··· Data extracts

-- ==== Sys2Proof/Word.lean ====
section
/-!
DEFINITION. The widths of the core (spec 00_scope.md R6, R8, R9): bytes, 16-bit words, register selectors,
and the two cuts of a natural number to a width.
-/

namespace Sys2Proof

/-- A memory byte or a general register: 8 bits, unsigned (R6, R8). -/
abbrev Byte := BitVec 8

/-- `I`, `pc`, a stack entry or an opcode: 16 bits, unsigned (R6). -/
abbrev Word := BitVec 16

/-- A 12-bit address immediate `nnn` (R71). -/
abbrev Addr12 := BitVec 12

/-- A register selector `x` or `y`: every nibble names a register (R20). -/
abbrev Reg := Fin 16

/-- The flag register `VF` is `V[15]` (R10). -/
abbrev VF : Reg := 15

/-- `trunc_8(v) = v mod 256` (R9). -/
def trunc8 (n : Nat) : Byte := BitVec.ofNat 8 n

/-- `trunc_16(v) = v mod 65536` (R9). -/
def trunc16 (n : Nat) : Word := BitVec.ofNat 16 n

end Sys2Proof
end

······

[Exercise details]
Set down, exactly and in full, the lines from the one containing "abbrev VF : Reg := 15" through the end of the entries; no other line belongs.

[Exercise result]
abbrev VF : Reg := 15

/-- `trunc_8(v) = v mod 256` (R9). -/
def trunc8 (n : Nat) : Byte := BitVec.ofNat 8 n

/-- `trunc_16(v) = v mod 65536` (R9). -/
def trunc16 (n : Nat) : Word := BitVec.ofNat 16 n

end Sys2Proof
end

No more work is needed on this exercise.